Just a few idle thoughts. Good luck with your animal husbandry! (and whip up
some gourmet Bleu du Bocage for your friends over the winter, but age for a
few months before serving)

------
chris_wot
I watched the film _Oddball_ with my son, it was actually pretty awesome. It's
got Alan Tudyk, and the guy who played _Kenny_ (Shane Jacobson), which is a
guy who has a passion for portable dunnies (key movie quote "There's a smell
in here that will outlast religion") [1].

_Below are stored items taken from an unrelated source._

-- ==== Sys2Proof/Certificates/Slice0/Obligations.lean ====
section
/-! DEFINITION. The statements about the model, for the provers. Each docstring names the rule of
spec/ (or the section of it) the statement formalises. `E(k, .)` is `Config.encrypt k`. -/

open Sys2Proof Sys2Proof.Machine Sys2Proof.Safety

/-! ## Encoding (`30_encoding.md`) -/

/-- R84, R88: decoding the encoding of a well-formed command gives it back, every operand at every
value its slot admits. -/
def Obligations.DecodeEncodeGivesTheCommandBack : Prop :=
  ∀ i : Instr, i.wellFormed = true → decode (encode i) = .ok i

/-- R82, R85, R86: what the decoder accepts has every operand in its slot's range. -/
def Obligations.DecodedCommandsAreWellFormed : Prop :=
  ∀ (c : Command) (i : Instr), decode c = .ok i → i.wellFormed = true

/-- R82, R84: no bit of a legal command word is dropped: the word of the decoded command is the
word that was decoded. -/
def Obligations.DecodedWordIsItsEncoding : Prop :=
  ∀ (c : Command) (i : Instr), decode c = .ok i → (encode i).cw = c.cw

/-- R88 (and property P10): a command word that the fields of R82 and the numbers of R84 make legal
selects exactly one row, any other selects none; and an illegal command is answered
`IllegalCommand` with `info = 0`, `n = 0`, no output data and no state change, whatever its operand
slots hold. -/
def Obligations.IllegalWordsAreExactlyTheUnmatchedOnes : Prop :=
  (∀ cw : BitVec 32,
    (opcodeMap.filter (fun r => r.selects cw)).length = if legalWord cw then 1 else 0) ∧
  (∀ (s : State) (c : Command) (rest : List PortEvent),
    s.port = .command c :: rest → legalWord c.cw = false →
    step s = errorAnswer .illegalCommand 0 { s with port := rest })

/-- R81, R83: the slots a command's format does not use are ignored, whatever they hold. -/
def Obligations.UnusedSlotsAreIgnored : Prop :=
  ∀ (c d : Command) (i : Instr),
    decode c = .ok i → agreeOnUsedSlots i c d → decode d = .ok i

/-- R82, R84: command words of each unit, written out from the encoding of their rows
(`95_test_vectors.md` sections 4.5 and 5). -/
def Obligations.SampleWordsDecodeToTheirCommands : Prop :=
  decode ⟨0x00000010, some [0xAB#8], none, 0, 0, 0⟩ = .ok (.ghashInit [0xAB#8]) ∧
  decode ⟨0x00000011, some [0xAB#8], none, 1, 0xFFFFFFF0, 7⟩ = .ok (.ghashUpdate [0xAB#8] 1 (-16)) ∧
  decode ⟨0x00000022, some [], none, 7, 0x80000000, 0x7FFFFFFF⟩ =
    .ok (.gctrDofinal [] (-2147483648) 2147483647) ∧
  decode ⟨0x000C0130, some [0xA5#8], some [], 0, 0, 0⟩ =
    .ok (.gcmInit true (some [0xA5#8]) (some []) 12) ∧
  decode ⟨0x00100030, none, some [], 0, 0, 0⟩ = .ok (.gcmInit false none (some []) 16) ∧
  decode ⟨0x0000003A, none, none, 0, 0, 0⟩ = .ok .gcmGetBufferedLength ∧
  decode ⟨0x00100032, some [], none, 0, 0, 0⟩ = .error .illegalCommand ∧
  decode ⟨0x80000012, none, none, 0, 0, 0⟩ = .error .illegalCommand

/-! ## The step -/

/-- `20_memory.md` section 4, `30_encoding.md` section 1: when the next event at the port is a
command that decodes to `i`, the step is the meaning of `i` in the state with that command taken and
nothing else changed. That the commands to come stand in a list is the model's choice (log entry 5).
-/
def Obligations.StepRunsTheDecodedCommand : Prop :=
  ∀ (s : State) (c : Command) (rest : List PortEvent) (i : Instr),
    s.port = .command c :: rest → decode c = .ok i → step s = exec i { s with port := rest }

/-- `60_exceptions.md` sections 5 and 7: with nothing at its ports the hardware is idle and its
state unchanged. That the step then answers the same state is the model's choice (log entry 5). -/
def Obligations.IdleStepChangesNothing : Prop :=
  ∀ s : State, s.port = [] → step s = .next s

/-- R44 (and `70_reset_and_hazards.md` section 1): hardware reset, between two commands and in any
state, gives no response and puts every register to which R44 gives a value at that value. Nothing
is said of the registers R44 leaves without one. -/
def Obligations.HardwareResetSetsTheStatedValues : Prop :=
  ∀ (s : State) (rest : List PortEvent), s.port = .hardwareReset :: rest →
    ∃ t, step s = .next t ∧ t.response = none ∧ StatedResetValues t

/-- `70_reset_and_hazards.md` section 2: in every state with the values `10_state.md` section 7 gives
for reset, whatever the registers it leaves open hold, every command but `GHASH.INIT`, `GCM.INIT` and
the two accessors ends in `IllegalState`, whatever its operands, and changes nothing; and the state
after reset has those values. -/
def Obligations.OnlyInitsAndAccessorsSucceedAfterReset : Prop :=
  (∀ (i : Instr) (s : State), succeedsAfterReset i = false → StatedResetValues s →
    exec i s = errorAnswer .illegalState 0 s) ∧
  StatedResetValues State.reset

/-! ## Pure functions (`00_scope.md` section 5) -/

/-- R10: `inc32` keeps the first 12 bytes and adds 1 modulo `2^32` in the last 4. -/
def Obligations.Inc32TouchesOnlyTheLastFourBytes : Prop :=
  ∀ b : Block, (bytesOfBlock (inc32 b)).take 12 = (bytesOfBlock b).take 12 ∧
    beNat ((bytesOfBlock (inc32 b)).drop 12) = (beNat ((bytesOfBlock b).drop 12) + 1) % 2 ^ 32

/-- `00_scope.md` section 5 and the inference of `70_reset_and_hazards.md` section 3 on the
counter's wrap ("[derived: from ...]"): `inc32` applied `n` times gives the block back exactly when
`2^32` divides `n`; so no counter value repeats within fewer than `2^32` blocks, and none of those
after `J0` is `J0`. -/
def Obligations.Inc32HasPeriodTwoToThe32 : Prop :=
  ∀ (b : Block) (n : Nat), inc32^[n] b = b ↔ 2 ^ 32 ∣ n

/-- R11: `pad16` appends fewer than 16 zero bytes and reaches a multiple of 16. -/
def Obligations.Pad16ReachesTheNextMultipleOf16 : Prop :=
  ∀ b : Bytes, 16 ∣ (pad16 b).length ∧
    ∃ n, n < 16 ∧ pad16 b = b ++ List.replicate n 0#8

/-- The laws that `00_scope.md` section 5 infers for the product ("[derived: from the pseudocode, it
is multiplication in a commutative ring]"): zero and one of GF(2^128), and linearity over xor in each
argument; and what its pseudocode does for multiplication by `x`, which fixes the reduction (the
constant goes into the first word, `90_conflicts.md` C2). -/
def Obligations.BlockMultIsBilinearWithZeroAndOne : Prop :=
  (∀ h0 h1 : Word, blockMult 0 0 h0 h1 = (0, 0)) ∧
  (∀ x0 x1 : Word, blockMult x0 x1 0 0 = (0, 0)) ∧
  (∀ h0 h1 : Word, blockMult 0x8000000000000000 0 h0 h1 = (h0, h1)) ∧
  (∀ h0 h1 : Word, blockMult 0x4000000000000000 0 h0 h1 =
    ((h0 >>> 1) ^^^ (if h1.getLsbD 0 then 0xE100000000000000 else 0),
      (h1 >>> 1) ||| (h0 <<< 63))) ∧
  (∀ x0 x1 y0 y1 h0 h1 : Word, blockMult (x0 ^^^ y0) (x1 ^^^ y1) h0 h1 =
    ((blockMult x0 x1 h0 h1).1 ^^^ (blockMult y0 y1 h0 h1).1,
      (blockMult x0 x1 h0 h1).2 ^^^ (blockMult y0 y1 h0 h1).2)) ∧
  (∀ x0 x1 g0 g1 h0 h1 : Word, blockMult x0 x1 (g0 ^^^ h0) (g1 ^^^ h1) =
    ((blockMult x0 x1 g0 g1).1 ^^^ (blockMult x0 x1 h0 h1).1,
      (blockMult x0 x1 g0 g1).2 ^^^ (blockMult x0 x1 h0 h1).2))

Watch them both if you want to understand Aussie culture :-)

1\.
[http://www.imdb.com/title/tt0822389/quotes](http://www.imdb.com/title/tt0822389/quotes)

------
protomyth
When we finally make it to another planet, we will probably accidentally bring
rats and cockroaches, but I cannot imagine not having work dogs along for the
rest of the ride.

------
yitchelle
Saw this on the BBC last night. This is taking the idea of re-purposing to a
new level.

------
dwd
Warrnambool native here.

The problem with Middle Island is that it is occasionally land-bound. Building
Warrnambool's iconic breakwater causes siltage to build up at the mouth of the
Merri so it's not so much that foxes got onto the island but that they have
access when the sandbars build up. Culling the foxes has never really worked
either, so it's good to see something else being done to mitigate the damage
we cause. There's a number of islands there but most are constantly land-bound
so the penguins don't have much of a chance against foxes and feral cats.
Middle island is their last refuge in the area.

------
anotherevan
Some friends of mine have alpacas to protect their chooks and other animals
from foxes. They will just stomp them into the ground.